## WHAT IS EXPECTED
Begin with the first line of the listing and quote every line through the one containing "simp only [Except.map, BitVec.toNat_ofNat]"; give only those lines.

## RECORD SET
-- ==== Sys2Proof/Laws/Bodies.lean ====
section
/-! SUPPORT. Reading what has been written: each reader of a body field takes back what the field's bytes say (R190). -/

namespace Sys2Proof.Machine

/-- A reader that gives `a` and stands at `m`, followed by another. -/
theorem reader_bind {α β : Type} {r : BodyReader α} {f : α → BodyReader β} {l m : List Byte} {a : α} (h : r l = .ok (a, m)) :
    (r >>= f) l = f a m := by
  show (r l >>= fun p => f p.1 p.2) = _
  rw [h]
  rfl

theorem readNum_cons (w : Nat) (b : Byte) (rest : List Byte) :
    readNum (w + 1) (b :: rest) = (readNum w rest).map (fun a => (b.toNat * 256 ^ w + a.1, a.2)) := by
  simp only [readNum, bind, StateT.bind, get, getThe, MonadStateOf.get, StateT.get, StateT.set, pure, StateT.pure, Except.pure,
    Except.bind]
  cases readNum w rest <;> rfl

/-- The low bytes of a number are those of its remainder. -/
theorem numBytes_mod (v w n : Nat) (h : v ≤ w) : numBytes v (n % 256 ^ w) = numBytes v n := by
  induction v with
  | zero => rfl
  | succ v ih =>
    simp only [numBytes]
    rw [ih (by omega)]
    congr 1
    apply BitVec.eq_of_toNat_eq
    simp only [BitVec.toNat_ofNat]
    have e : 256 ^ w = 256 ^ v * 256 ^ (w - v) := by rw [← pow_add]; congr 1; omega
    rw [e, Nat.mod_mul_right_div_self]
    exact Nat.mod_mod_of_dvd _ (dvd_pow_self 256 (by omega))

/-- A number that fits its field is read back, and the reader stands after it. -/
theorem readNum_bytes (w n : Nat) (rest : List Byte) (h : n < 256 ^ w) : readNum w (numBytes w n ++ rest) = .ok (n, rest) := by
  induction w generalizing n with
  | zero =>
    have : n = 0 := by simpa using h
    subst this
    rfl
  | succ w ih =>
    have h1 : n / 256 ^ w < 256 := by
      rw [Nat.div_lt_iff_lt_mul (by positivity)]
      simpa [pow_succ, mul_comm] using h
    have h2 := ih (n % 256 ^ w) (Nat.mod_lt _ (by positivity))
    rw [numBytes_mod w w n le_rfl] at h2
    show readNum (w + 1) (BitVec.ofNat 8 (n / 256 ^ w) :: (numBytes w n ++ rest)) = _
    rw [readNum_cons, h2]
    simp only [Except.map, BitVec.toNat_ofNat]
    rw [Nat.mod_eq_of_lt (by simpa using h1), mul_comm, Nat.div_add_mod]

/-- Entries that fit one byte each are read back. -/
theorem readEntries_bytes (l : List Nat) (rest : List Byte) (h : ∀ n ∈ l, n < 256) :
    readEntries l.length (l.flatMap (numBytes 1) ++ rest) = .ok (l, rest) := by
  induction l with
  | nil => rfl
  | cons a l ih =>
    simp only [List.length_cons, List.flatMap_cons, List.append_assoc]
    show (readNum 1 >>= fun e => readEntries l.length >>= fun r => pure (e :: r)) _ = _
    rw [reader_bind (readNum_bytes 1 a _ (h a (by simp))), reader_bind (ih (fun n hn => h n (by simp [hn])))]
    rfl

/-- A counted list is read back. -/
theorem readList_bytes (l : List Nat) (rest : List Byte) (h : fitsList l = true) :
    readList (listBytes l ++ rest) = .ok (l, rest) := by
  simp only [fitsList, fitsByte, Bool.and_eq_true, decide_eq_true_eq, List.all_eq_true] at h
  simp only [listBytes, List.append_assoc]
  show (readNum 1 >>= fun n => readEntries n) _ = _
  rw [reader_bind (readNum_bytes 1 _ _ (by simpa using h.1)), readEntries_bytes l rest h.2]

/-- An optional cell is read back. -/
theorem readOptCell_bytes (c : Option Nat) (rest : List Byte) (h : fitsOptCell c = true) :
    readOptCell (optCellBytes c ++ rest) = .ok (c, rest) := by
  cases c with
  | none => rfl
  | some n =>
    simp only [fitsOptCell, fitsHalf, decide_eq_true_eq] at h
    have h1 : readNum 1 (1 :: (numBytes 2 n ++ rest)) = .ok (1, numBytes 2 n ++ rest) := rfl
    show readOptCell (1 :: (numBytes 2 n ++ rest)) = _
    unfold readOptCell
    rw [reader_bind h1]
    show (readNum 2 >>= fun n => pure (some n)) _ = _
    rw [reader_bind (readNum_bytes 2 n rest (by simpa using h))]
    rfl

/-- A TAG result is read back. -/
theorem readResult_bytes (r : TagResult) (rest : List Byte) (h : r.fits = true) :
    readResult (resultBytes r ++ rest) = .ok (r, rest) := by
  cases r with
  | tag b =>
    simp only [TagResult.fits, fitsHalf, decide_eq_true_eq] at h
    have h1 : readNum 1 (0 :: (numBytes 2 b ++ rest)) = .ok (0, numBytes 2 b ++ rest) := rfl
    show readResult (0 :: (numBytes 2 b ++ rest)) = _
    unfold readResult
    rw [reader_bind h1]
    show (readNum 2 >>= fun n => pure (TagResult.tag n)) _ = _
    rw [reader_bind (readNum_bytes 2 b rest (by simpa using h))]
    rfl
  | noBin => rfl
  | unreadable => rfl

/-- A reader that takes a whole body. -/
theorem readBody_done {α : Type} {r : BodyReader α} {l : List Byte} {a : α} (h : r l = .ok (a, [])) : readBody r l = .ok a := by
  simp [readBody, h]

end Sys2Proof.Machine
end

## WRITTEN SOLUTION
-- ==== Sys2Proof/Laws/Bodies.lean ====
section
/-! SUPPORT. Reading what has been written: each reader of a body field takes back what the field's bytes say (R190). -/

namespace Sys2Proof.Machine

/-- A reader that gives `a` and stands at `m`, followed by another. -/
theorem reader_bind {α β : Type} {r : BodyReader α} {f : α → BodyReader β} {l m : List Byte} {a : α} (h : r l = .ok (a, m)) :
    (r >>= f) l = f a m := by
  show (r l >>= fun p => f p.1 p.2) = _
  rw [h]
  rfl

theorem readNum_cons (w : Nat) (b : Byte) (rest : List Byte) :
    readNum (w + 1) (b :: rest) = (readNum w rest).map (fun a => (b.toNat * 256 ^ w + a.1, a.2)) := by
  simp only [readNum, bind, StateT.bind, get, getThe, MonadStateOf.get, StateT.get, StateT.set, pure, StateT.pure, Except.pure,
    Except.bind]
  cases readNum w rest <;> rfl

/-- The low bytes of a number are those of its remainder. -/
theorem numBytes_mod (v w n : Nat) (h : v ≤ w) : numBytes v (n % 256 ^ w) = numBytes v n := by
  induction v with
  | zero => rfl
  | succ v ih =>
    simp only [numBytes]
    rw [ih (by omega)]
    congr 1
    apply BitVec.eq_of_toNat_eq
    simp only [BitVec.toNat_ofNat]
    have e : 256 ^ w = 256 ^ v * 256 ^ (w - v) := by rw [← pow_add]; congr 1; omega
    rw [e, Nat.mod_mul_right_div_self]
    exact Nat.mod_mod_of_dvd _ (dvd_pow_self 256 (by omega))

/-- A number that fits its field is read back, and the reader stands after it. -/
theorem readNum_bytes (w n : Nat) (rest : List Byte) (h : n < 256 ^ w) : readNum w (numBytes w n ++ rest) = .ok (n, rest) := by
  induction w generalizing n with
  | zero =>
    have : n = 0 := by simpa using h
    subst this
    rfl
  | succ w ih =>
    have h1 : n / 256 ^ w < 256 := by
      rw [Nat.div_lt_iff_lt_mul (by positivity)]
      simpa [pow_succ, mul_comm] using h
    have h2 := ih (n % 256 ^ w) (Nat.mod_lt _ (by positivity))
    rw [numBytes_mod w w n le_rfl] at h2
    show readNum (w + 1) (BitVec.ofNat 8 (n / 256 ^ w) :: (numBytes w n ++ rest)) = _
    rw [readNum_cons, h2]
    simp only [Except.map, BitVec.toNat_ofNat]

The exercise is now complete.